What happens if you drive the output of a LM78CT05 when the input is not connected

Question

I have a Fairchild LM78M05CT (datasheet) as a 5V regulator for a µC circuit that also has an ICSP port.

The actual circuit is the one in this question: Review of my first ever PCB design for a watering control robot.

I've seen some versions of the 7805 regulator data sheets where the application notes recommend a diode from Vout to Vin in order to protect the device from burning out if the output voltage goes higher than the input. However the datasheet to the Fairchild LM78M05CT doesn't show such a diode in the application notes. Hence I assumed it wasn't necessary with their implementation.

I went to program my device through the ICSP port so I disconnected it from the DC power (Vin to regulator unconnected) and applied +5V and GND to the ICSP header to power the target µC (which drove +5V to Vout of the regulator).

The programming failed, and the target device has a "electronic" smell not present before. Also a LED on the Vin side of the regulator shines indicating a current from Vout to Vin. When I next plugged in the DC cord I got a spark from the ground terminal (and there is a black residue from it on the solder mask) of the DC plug and immediately unplugged the DC cord.

Further I measure (in situ) only 500R or so between the Vout and GND pins on the regulator both ways which is much less than what I would have expected.

So my questions are:

1. Is my regulator shot?
2. Did I actually need the diode from Vout to Vin (would that have protected my device) in order to be able to program with ICSP?
3. Should I have had the DC power connected to the target? I would have to have had 5V and GND between the target and programmer (arduino working as ISP) to ensure matching signal levels so I would have had two +5V drivers.
4. Any other measurements I should make?

Status Update: Appears that I also bricked the DC adapter, LED doesn't come on and no voltage on terminals. Desoldered the regulator, all pin combinations with polarity measure within tolerance of a new one and it doesn't smell. Applied 5V over ICSP again with DC plug removed and no regulator mounted, smell came back and power LED lit up indicating RL1 is providing 5V on pin 11 in the circuit linked up top. Also the relay smells funny.

Answer 1

It seems rather unlikely to me that this is the cause. The output voltage has to be greater than the reverse breakdown of the B-E junctions in the regulator to cause damage, and 5V is not. There also has to be significant current flowing back (both conditions are necessary for damage to occur).

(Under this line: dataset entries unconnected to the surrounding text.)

-- ==== Sys2Proof/Machine/Ports.lean ====
section
/-! DEFINITION. Events of the host ports (12 R413 to R416). -/

namespace Sys2Proof.Machine

/-- The I/O die of a port is out of reset: ports 0 and 1 on die 0, 2 and 3 on die 1 (01 R25; 16 R496). -/
def State.portPower (s : State) (p : Nat) : Bool :=
  if s.resetLow then false
  else if p < 2 then s.domains.any (fun d => d.dom == .io0 && d.live && !d.lost)
  else s.domains.any (fun d => d.dom == .io1 && d.live && !d.lost) && s.reached.contains (.io 1)

/-- PCIE_LINK_UP: the link enters L0 and the host enables bus mastering (log 23). A link that was in L0 has retrained within 1 ms.
CXL is offered on ports 0 and 2 at 64 GT/s. In vestibule mode port 0 alone comes up (15 R471). -/
def execPcieLinkUp (p speed width : Nat) (cxl : Bool) (s : State) : Host.Outcome State Fault Refusal :=
  if !s.portPower p || s.start.phase == .stopped || (s.start.phase == .vestibule && p != 0) then .next s
  else
    let again := (s.port p).linkUp
    .next (s.updPort p (fun q => { q with
      linkUp := true, speed, width, cxl := cxl && decide (p % 2 = 0) && decide (speed = 6), busMaster := true
      evtRetrain := q.evtRetrain || again }))

/-- HOST_DOWN: a hot reset, link disable or PERST#, which take the link out of L0, or a function-level reset, which does not (12 R413,
R414). -/
def execHostDown (h : HostLoss) (s : State) : Host.Outcome State Fault Refusal :=
  .next ((hostDownPort h.port s).updPort h.port (fun q => { q with linkUp := q.linkUp && h.flr, cached := if h.flr then q.cached else [] }))

/-- HOST_LINK_LOSS_TIMEOUT: the link has been out of L0 for 1 ms. -/
def execHostLinkLossTimeout (p : Nat) (s : State) : Host.Outcome State Fault Refusal :=
  if (s.port p).linkUp then .next (hostDownPort p (s.updPort p (fun q => { q with linkUp := false }))) else .next s

/-- VF_FLR: terminates those of the function's 64 contexts whose rings lie in the port's aperture (12 R414). -/
def execVfFlr (p v : Nat) (s : State) : Host.Outcome State Fault Refusal :=
  let s := terminateIf (fun n c => decide (n / 64 = v) && c.onPort p) s
  .next (s.updPort p (fun q => { q with evtFlr := true }))

/-- PCIE_EVT_WRITE: bits written 1 clear; clearing HOST_DOWN lets the port come up again (12 R416). -/
def execPcieEvtWrite (p : Nat) (value : Word) (s : State) : Host.Outcome State Fault Refusal :=
  let v := value.toNat
  .next (s.updPort p (fun q => { q with
    evtDown := q.evtDown && !bit v 0, hostDown := q.hostDown && !bit v 0
    evtRetrain := q.evtRetrain && !bit v 1, evtFlr := q.evtFlr && !bit v 2 }))

end Sys2Proof.Machine
end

For example, the TI datasheet specifically says:

I suggest proceeding with caution and looking for something else that may have caused what appears to be significant damage. For example, reversed power connections.

Answer 2

Bad news - You probably need the diode. The 7805 has an emitter follower on the output stage, so you have probably let the smoke out. I have blown this specific part with the charge from large output decoupling capacitors when the input was shorted. I'm not sure how you damaged your target.

For ICSP, you can add the diode but realize your programmer will have to power whatever is on the back side, or you can select the target's vdd on some programmers. However, I usually put a blocking Schottky diode in series with the output.